### WORK TO COMPLETE
The first line of the entries through the line bearing "def philipsMap : PhilipsMap where": copy these lines exactly and return nothing else.

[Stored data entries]
- - - - - - -
-- ==== Sys2Proof/Tests/Slice0.lean ====
section
/-! SUPPORT. Tests of the model on the vectors of spec/95_test_vectors.md, and a witness for the hypotheses of each
statement. The register maps are test values: those of 95_test_vectors.md 2.6, and arbitrary bytes where it names
none. -/

namespace Sys2Proof.Tests

open Sys2Proof.Machine

/-! ### Small states -/

/-- The Philips test map (95_test_vectors.md 2.6, [G2]). -/
def philipsMap : PhilipsMap where
  sleepout := 0x11#8
  bstron := 0x03#8
  invoff := 0x20#8
  colmod := 0x3A#8
  colmod12bit := 0x03#8
  madctl := 0x36#8
  madctlInit := 0xC0#8
  setcon := 0x25#8
  contrast := 0x30#8
  dispon := 0x29#8
  dispoff := 0x28#8
  sleepin := 0x10#8
  caset := 0x2A#8
  paset := 0x2B#8
  ramwr := 0x2C#8

/-- The Epson test map (95_test_vectors.md 2.6, [G2]). -/
def epsonMap : EpsonMap where
  disctl := 0xCA#8
  disctlP1 := 0x00#8
  disctlP3 := 0x00#8
  comscn := 0xBB#8
  comscnP1 := 0x01#8
  oscon := 0xD1#8
  slpout := 0x94#8
  pwrctr := 0x20#8
  pwrctrP1 := 0x0F#8
  disnor := 0xA6#8
  datctl := 0xBC#8
  datctlP1 := 0x00#8
  datctlP2 := 0x00#8
  datctlP3 := 0x02#8
  volctr := 0x81#8
  volP1 := 0x20#8
  volP2 := 0x03#8
  dison := 0xAF#8
  caset := 0x15#8
  paset := 0x75#8
  ramwr := 0x5C#8

/-- Test parameters: reset line 7, chip select 0, 6 MHz, bus 1, and the suggested EP_ON_SCRIPT of
43_display_power_rotate.md R170. -/
def params (f : Family) : Params :=
  ⟨f, 7, 0, 6, 1, philipsMap, epsonMap, ⟨0x94#8, [⟨.command, 0x20#8⟩, ⟨.data, 0x0F#8⟩]⟩⟩

/-- A session just constructed, whose transport answers as listed. -/
def fresh (f : Family) (answers : List Answer) : State :=
  { State.construct (params f) with answers := answers }

/-- An Operational session at a frame boundary. -/
def ready (f : Family) (answers : List Answer) : State :=
  { fresh f answers with lifecycle := .operational, busOpen := true, pinState := .outHigh }

/-- A closed session. -/
def closed (f : Family) : State := { fresh f [] with lifecycle := .closed }

/-- A session whose framer holds `k` data symbols FF, `k` in 1..7 (95_test_vectors.md 2.3). -/
def holding (f : Family) (k : Fin 8) (answers : List Answer) : State :=
  { fresh f answers with
    bitOffset := k, previousSymbol := 0xFF#8
    frameBuffer := Vector.ofFn fun j => if j.val < k.val then 0xFF#8 else 0x00#8 }

/-- The outcome is a next state of which `p` holds. -/
def gives (o : Host.Outcome State Fault Refusal) (p : State → Bool) : Bool :=
  match o with
  | .next t => p t
  | .fault _ => false
  | .refused _ => false

/-- The symbols of a list, submitted one after the other. -/
def submitAll : List Symbol → State → Run
  | [], s => .going s
  | y :: rest, s => (submitSymbol y s).andThen (submitAll rest)

/-- `C xx`. -/
def c (d : Byte) : Symbol := ⟨.command, d⟩

/-- `D xx`. -/
def d (x : Byte) : Symbol := ⟨.data, x⟩

/-! ### Well-formedness -/

theorem test_wf_refuses_named_submit : (Instr.submit .command 0x25#8).wf = false := by decide
theorem test_wf_refuses_short_raster : (Instr.display [0x00#8]).wf = false := by decide
theorem test_wf_refuses_zero_clock : Params.wf { params .philips with clockMhz := 0 } = false := by decide
theorem test_wf_accepts : (Instr.submit .data 0x25#8).wf = true ∧ (params .epson).wf = true := by decide
theorem test_wf_accepts_raster : (Instr.display (List.replicate 52272 0x00#8)).wf = true := by
  show ((List.replicate 52272 0x00#8).length == 52272) = true
  rw [List.length_replicate]
  rfl

/-! ### Decoding: words written out from spec/opcode_table.json -/

/-- The OP13 rows, with ignored bits set in some. -/
theorem test_decode_operations :
    decode ⟨0b0000001011100#13, []⟩ = .instr (.submit .command 0x5C#8) ∧
    decode ⟨0b0000100001111#13, []⟩ = .instr (.submit .data 0x0F#8) ∧
    decode ⟨0b0001000000000#13, []⟩ = .instr .flush ∧
    decode ⟨0b0010000000001#13, []⟩ = .instr .initializeSession ∧
    decode ⟨0b0011000000000#13, [0x12#8]⟩ = .instr (.display [0x12#8]) ∧
    decode ⟨0b0100000000000#13, []⟩ = .instr .turnOff ∧
    decode ⟨0b0101100000000#13, []⟩ = .instr .turnOn ∧
    decode ⟨0b0110001010101#13, []⟩ = .instr .rotateNone ∧
    decode ⟨0b0111000000000#13, []⟩ = .instr .rotate180 ∧
    decode ⟨0b1000000000000#13, []⟩ = .instr .rotate90cw ∧
    decode ⟨0b1001000000000#13, []⟩ = .instr .rotate90ccw ∧
    decode ⟨0b1010111111111#13, []⟩ = .instr .close ∧
    decode ⟨0b1011000000000#13, []⟩ = .illegalOp 0xB#4 ∧
    decode ⟨0b1111111111111#13, []⟩ = .illegalOp 0xF#4 := by decide

/-- The SYM9 rows. -/
theorem test_decode_symbols :
    decode ⟨0b0000000000000#13, []⟩ = .instr .phNop ∧
    decode ⟨0b0000000100101#13, []⟩ = .instr .epNop ∧
    decode ⟨0b0000010101110#13, []⟩ = .instr .epDisoff ∧
    decode ⟨0b0000010010101#13, []⟩ = .instr .epSlpin ∧
    decode ⟨0b0000100010000#13, []⟩ = .instr .phRotNone ∧
    decode ⟨0b0000111000000#13, []⟩ = .instr .phRot180 ∧
    decode ⟨0b0000101110000#13, []⟩ = .instr .phRot90cw ∧
    decode ⟨0b0000110110000#13, []⟩ = .instr .phRot90ccw ∧
    decode ⟨0b0000100000000#13, []⟩ = .instr .addrLow ∧
    decode ⟨0b0000110000011#13, []⟩ = .instr .addrHigh ∧
    decode ⟨0b0000100100000#13, []⟩ = .instr .epDisctlLines := by decide

/-- A word with a bit above bit 12 is no request. -/
theorem test_decodeTableWord_range : decodeTableWord 16 0x2000 = none ∧ decodeTableWord 16 0x1600 = none := by decide

/-- The first step after reset runs the word that withFetchWord places. -/
theorem test_fetch_runs :
    gives (step (State.reset.withFetchWord 16 0x0800)) (fun t => t.statuses == [.notInitialized]) = true := by decide

/-! ### The framer (95_test_vectors.md 2.1 to 2.4) -/

/-- 2.2, step 8, and the row of 2.1: the traced cycle. -/
theorem test_submit_traced_cycle :
    submitAll [d 0x12#8, d 0x34#8, d 0x56#8, d 0x78#8, d 0x9A#8, d 0xBC#8, d 0xDE#8, d 0xF0#8]
        (fresh .philips [.success]) =
      .going
        { fresh .philips [] with
          frameBuffer := #v[0x89#8, 0x4D#8, 0x2A#8, 0xD7#8, 0x8C#8, 0xD6#8, 0xF3#8, 0xBD#8, 0xF0#8]
          trace := [.busTransfer #v[0x89#8, 0x4D#8, 0x2A#8, 0xD7#8, 0x8C#8, 0xD6#8, 0xF3#8, 0xBD#8, 0xF0#8]] } := by
  decide

/-- 2.2: the single-position columns, `C A5` with prev 3C. -/
theorem test_submit_positions :
    (List.range 8).map (fun k => transportByte k 0x3C#8 (c 0xA5#8)) =
      [0x52#8, 0x29#8, 0x14#8, 0x8A#8, 0xC5#8, 0xE2#8, 0xF1#8, 0x78#8] := by decide

/-- 2.1: the corner of the shift by eight. -/
theorem test_submit_shift_by_eight :
    transportByte 7 0x00#8 (c 0xFF#8) = 0x00#8 ∧ transportByte 7 0x00#8 (d 0xFF#8) = 0x01#8 := by decide

/-- 2.3: FLUSH from k = 3 on an Epson session. -/
theorem test_flush_epson :
    gives (exec .flush (holding .epson 3 [.success])) (fun t =>
      t.trace == [.busTransfer #v[0xFF#8, 0xFF#8, 0xFF#8, 0xE2#8, 0x51#8, 0x28#8, 0x94#8, 0x4A#8, 0x25#8]] &&
      t.bitOffset == 0 && t.previousSymbol == 0x00#8) = true := by decide

/-- 2.3: FLUSH from k = 7 on a Philips session. -/
theorem test_flush_philips :
    gives (exec .flush (holding .philips 7 [.success])) (fun t =>
      t.trace == [.busTransfer #v[0xFF#8, 0xFF#8, 0xFF#8, 0xFF#8, 0xFF#8, 0xFF#8, 0xFF#8, 0xFE#8, 0x00#8]] &&
      t.statuses == [.ok]) = true := by decide

/-- 2.4: the ninth symbol writes only slot 0. -/
theorem test_submit_keeps_other_slots :
    gives (exec (.submit .data 0xA8#8)
        { fresh .philips [] with
          frameBuffer := #v[0xD0#8, 0x68#8, 0x74#8, 0x5A#8, 0x3D#8, 0x26#8, 0x97#8, 0x4D#8, 0xA7#8] })
      (fun t =>
        t.frameBuffer == #v[0xD4#8, 0x68#8, 0x74#8, 0x5A#8, 0x3D#8, 0x26#8, 0x97#8, 0x4D#8, 0xA7#8] &&
        t.bitOffset == 1 && t.previousSymbol == 0xA8#8) = true := by decide

/-- 2.9: a frame whose every byte is different. -/
theorem test_decodeFrame :
    decodeFrame #v[0xDE#8, 0xAD#8, 0xBE#8, 0xEF#8, 0x01#8, 0x23#8, 0x45#8, 0x67#8, 0x89#8] =
      [d 0xBD#8, c 0xB6#8, d 0xF7#8, c 0xF0#8, c 0x24#8, c 0xD1#8, c 0xB3#8, d 0x89#8] := by decide

/-- The wire description gives the frame of 2.1, row 9. -/
theorem test_frameOf :
    frameOf [c 0x2A#8, d 0x00#8, d 0x83#8, c 0x2B#8, d 0x00#8, d 0x83#8, c 0x2C#8, d 0x00#8] =
      #v[0x15#8, 0x40#8, 0x30#8, 0x62#8, 0xB8#8, 0x06#8, 0x0C#8, 0x59#8, 0x00#8] := by decide

/-! ### The packer (95_test_vectors.md 2.5) -/

theorem test_pack :
    pack [] = [] ∧ pack [0xAB#8] = [0xA0#8] ∧ pack [0xAB#8, 0xCD#8] = [0xAC#8] ∧
    pack [0xAB#8, 0xCD#8, 0xEF#8] = [0xAC#8, 0xE0#8] ∧ pack [0xFF#8, 0x00#8, 0x0F#8, 0xF0#8] = [0xF0#8, 0x0F#8] ∧
    pack [0x12#8, 0x34#8, 0x56#8, 0x78#8, 0x9A#8, 0xBC#8] = [0x13#8, 0x57#8, 0x9B#8] := by decide

/-! ### The sequencer (95_test_vectors.md 2.6 to 2.8) -/

/-- The nine set-up events of 2.6 with the test parameters. -/
def setUp : List Event :=
  [.busOpen 1 0, .busSetMode 0, .busSetBitOrder .msbFirst, .busSetClock 6000000, .pinConfigOutput 7, .pinSet 7 .low,
   .delay .resetLow, .pinSet 7 .high, .delay .resetHigh]

/-- 2.6: Philips INITIALIZE. -/
theorem test_initialize_philips :
    gives (exec .initializeSession (fresh .philips (List.replicate 6 .success))) (fun t =>
      t.trace == setUp ++
        [.busTransfer #v[0x08#8, 0x80#8, 0xC4#8, 0x03#8, 0xA8#8, 0x18#8, 0xDB#8, 0x80#8, 0x25#8], .delay .phInit,
         .busTransfer #v[0x98#8, 0x0A#8, 0x40#8, 0x00#8, 0x00#8, 0x00#8, 0x00#8, 0x00#8, 0x00#8]] &&
      t.lifecycle == .operational && t.busOpen && t.pinState == .outHigh && t.statuses == [.ok]) = true := by decide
- - - - - - -
### ANSWER AREA
-- ==== Sys2Proof/Tests/Slice0.lean ====
section
/-! SUPPORT. Tests of the model on the vectors of spec/95_test_vectors.md, and a witness for the hypotheses of each
statement. The register maps are test values: those of 95_test_vectors.md 2.6, and arbitrary bytes where it names
none. -/

namespace Sys2Proof.Tests

open Sys2Proof.Machine

/-! ### Small states -/

/-- The Philips test map (95_test_vectors.md 2.6, [G2]). -/
def philipsMap : PhilipsMap where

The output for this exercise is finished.